Open harshalcse opened 5 years ago
it is used to build new models from scratch. No finetuning from svhn or fsns models is necessary
what need to take care while preprocessing of dataset.
Hmm, not much I suppose... Just make sure you have already cropped text lines... you don;t really need to create a multistep curriculum for text recognition.

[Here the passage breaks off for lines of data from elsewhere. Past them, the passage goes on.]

-- ==== Sys2Proof/Tests/Slice0.lean ====
section
/-! SUPPORT. The model's own tests. Expected results are the vectors of spec/95_test_vectors.md and the examples in the rules
named; decoded words are written out from spec/30_encoding.md R71 to R75 and spec/46_optional_standard.md R250. Then, for every
statement that has hypotheses, a witness that meets them. -/

namespace Sys2Proof.Tests

open Sys2Proof Sys2Proof.Machine

/-! ## Helpers -/

/-- The word `w` at 0x200 of a machine after reset, with the `EXT_OPS` `e`. -/
def at200 (w : Word) (e : ExtOps := ExtOps.none) : State :=
  ({ State.reset with cfg := { State.reset.cfg with extOps := e } }).writeBytes 0x200 (bytesOfWord w)

/-- Registers set, for a test's start. -/
def withV (l : List (Reg × Byte)) (s : State) : State := l.foldl (fun s p => s.writeV p.1 p.2) s

/-- The state a step leads to. -/
def ran (s : State) : State :=
  match step s with
  | .next t => t
  | .fault _ => s
  | .refused _ => s

/-- What STATUS holds, as the vectors write it. -/
def statusOf (s : State) : Nat × Nat × Nat × Nat :=
  (s.status.code.bits.toNat, s.status.word.toNat, s.status.pc.toNat, s.status.ea.toNat)

/-! ## WellFormed: one ill-formed term for each check (R250: a member that is not enabled) -/

theorem test_wf_addByte : (Instr.addByte 2 5).wellFormed ExtOps.none = false := by decide
theorem test_wf_jpV0 : (Instr.jpV0 0x300).wellFormed ExtOps.none = false := by decide
theorem test_wf_rnd : (Instr.rnd 3 0x0F).wellFormed ExtOps.none = false := by decide
theorem test_wf_skp : (Instr.skp 1).wellFormed ExtOps.none = false := by decide
theorem test_wf_sknp : (Instr.sknp 1).wellFormed ExtOps.none = false := by decide
theorem test_wf_ldVxDT : (Instr.ldVxDT 4).wellFormed ExtOps.none = false := by decide
theorem test_wf_ldVxK : (Instr.ldVxK 2).wellFormed ExtOps.none = false := by decide
theorem test_wf_addI : (Instr.addI 0).wellFormed ExtOps.none = false := by decide
theorem test_wf_ldF : (Instr.ldF 0).wellFormed ExtOps.none = false := by decide
/-- A member does not open another member's words. -/
theorem test_wf_alone :
    (Instr.skp 1).wellFormed { sknp := true } = false ∧ (Instr.sknp 1).wellFormed { sknp := true } = true := by decide

/-! ## Decoding: a word for every constructor, from R71 to R75 and R250 -/

theorem test_decode_control :
    decodeWord ExtOps.none 0x1208 = .ok (.jp 0x208) ∧ decodeWord ExtOps.none 0x2300 = .ok (.call 0x300) ∧
    decodeWord ExtOps.none 0x00EE = .ok .ret ∧ decodeWord ExtOps.none 0x3342 = .ok (.seByte 3 0x42) ∧
    decodeWord ExtOps.none 0x4342 = .ok (.sneByte 3 0x42) ∧ decodeWord ExtOps.none 0x5127 = .ok (.seReg 1 2) ∧
    decodeWord ExtOps.none 0x9120 = .ok (.sneReg 1 2) := by decide

theorem test_decode_arith :
    decodeWord ExtOps.none 0x6A2F = .ok (.ldByte 10 0x2F) ∧ decodeWord ExtOps.none 0x8120 = .ok (.ldReg 1 2) ∧
    decodeWord ExtOps.none 0x8121 = .ok (.orReg 1 2) ∧ decodeWord ExtOps.none 0x8122 = .ok (.andReg 1 2) ∧
    decodeWord ExtOps.none 0x8123 = .ok (.xorReg 1 2) ∧ decodeWord ExtOps.none 0x80F4 = .ok (.addReg 0 15) ∧
    decodeWord ExtOps.none 0x8F05 = .ok (.subReg 15 0) ∧ decodeWord ExtOps.none 0x8406 = .ok (.shr 4) ∧
    decodeWord ExtOps.none 0x8017 = .ok (.subn 0 1) ∧ decodeWord ExtOps.none 0x840E = .ok (.shl 4) := by decide

theorem test_decode_memory :
    decodeWord ExtOps.none 0xA2F0 = .ok (.ldI 0x2F0) ∧ decodeWord ExtOps.none 0xF533 = .ok (.ldB 5) ∧
    decodeWord ExtOps.none 0xF255 = .ok (.dump 2) ∧ decodeWord ExtOps.none 0xF165 = .ok (.load 1) := by decide

theorem test_decode_display_timers :
    decodeWord ExtOps.none 0x0FF0 = .ok .cls ∧ decodeWord ExtOps.none 0xDF15 = .ok (.drw 15 1 5) ∧
    decodeWord ExtOps.none 0xF315 = .ok (.ldDT 3) ∧ decodeWord ExtOps.none 0xF318 = .ok (.ldST 3) := by decide

theorem test_decode_ext :
    decodeWord { addImm := true } 0x7205 = .ok (.addByte 2 5) ∧ decodeWord { jpV0 := true } 0xB300 = .ok (.jpV0 0x300) ∧
    decodeWord { rnd := true } 0xC30F = .ok (.rnd 3 0x0F) ∧ decodeWord { skp := true } 0xE19E = .ok (.skp 1) ∧
    decodeWord { sknp := true } 0xE1A1 = .ok (.sknp 1) ∧ decodeWord { ldVxDt := true } 0xF407 = .ok (.ldVxDT 4) ∧
    decodeWord { ldVxK := true } 0xF20A = .ok (.ldVxK 2) ∧ decodeWord { addI := true } 0xF01E = .ok (.addI 0) ∧
    decodeWord { ldF := true } 0xF029 = .ok (.ldF 0) := by decide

Right now training of SVHN dataset is done but when I used char_map.json because I want to train my custom mode only for alphanumeric characters only
python3 chainer/train_text_recognition.py /root/small_dataset_2/curriculum.json log --blank-label 0 --batch-size 16 --is-trainer-snapshot --use-dropout --char-map /root/small_dataset_2/ctc_char_map.json --gpu 0 --snapshot-interval 1000 --dropout-ratio 0.2 --epoch 200 -lr 0.0001
{
"0": 9250,
"1": 48,
"2": 49,
"3": 50,
"4": 51,
"5": 52,
"6": 53,
"7": 54,
"8": 55,
"9": 56,
"10": 57,
"11": 45,
"12": 65,
"13": 66,
"14": 67,
"15": 68,
"16": 69,
"17": 70,
"18": 71,
"19": 72,
"20": 74,
"21": 75,
"22": 76,
"23": 77,
"24": 78,
"25": 80,
"26": 82,
"27": 83,
"28": 84,
"29": 85,
"30": 86,
"31": 87,
"32": 88,
"33": 89,
"34": 90
}
my gt_word.csv file look like this
17 1
/root/small_dataset_2/9999/0.JPG MRHDG1840KP033812
/root/small_dataset_2/9999/1.JPG MRHRW2840KP060067
/root/small_dataset_2/9999/2.JPG MRHDG1847KP033824
/root/small_dataset_2/9999/3.JPG MRHRW2850KP062158
/root/small_dataset_2/9999/5.JPG MRHDG1840KP032255
/root/small_dataset_2/9999/6.JPG MRHRW6830KP102532
/root/small_dataset_2/9999/7.JPG MRHRU5870KP101363
/root/small_dataset_2/9999/9.JPG MRHRU5850KP100742
/root/small_dataset_2/9999/10.JPG MRHRW1850KP081060
/root/small_dataset_2/9999/11.JPG MRHDG1845KP032378
but got following error
format(optimizer.eps))
Exception in main training loop: '35'
Traceback (most recent call last):
File "/usr/lib/python3.5/site-packages/chainer/training/trainer.py", line 315, in run
update()
File "/usr/lib/python3.5/site-packages/chainer/training/updaters/standard_updater.py", line 165, in update
self.update_core()
File "/usr/lib/python3.5/site-packages/chainer/training/updaters/multiprocess_parallel_updater.py", line 235, in update_core
loss = _calc_loss(self._master, batch)
File "/usr/lib/python3.5/site-packages/chainer/training/updaters/multiprocess_parallel_updater.py", line 269, in _calc_loss
return model(*in_arrays)
File "/root/see-master/chainer/utils/multi_accuracy_classifier.py", line 48, in __call__
reported_accuracies = self.accfun(self.y, t)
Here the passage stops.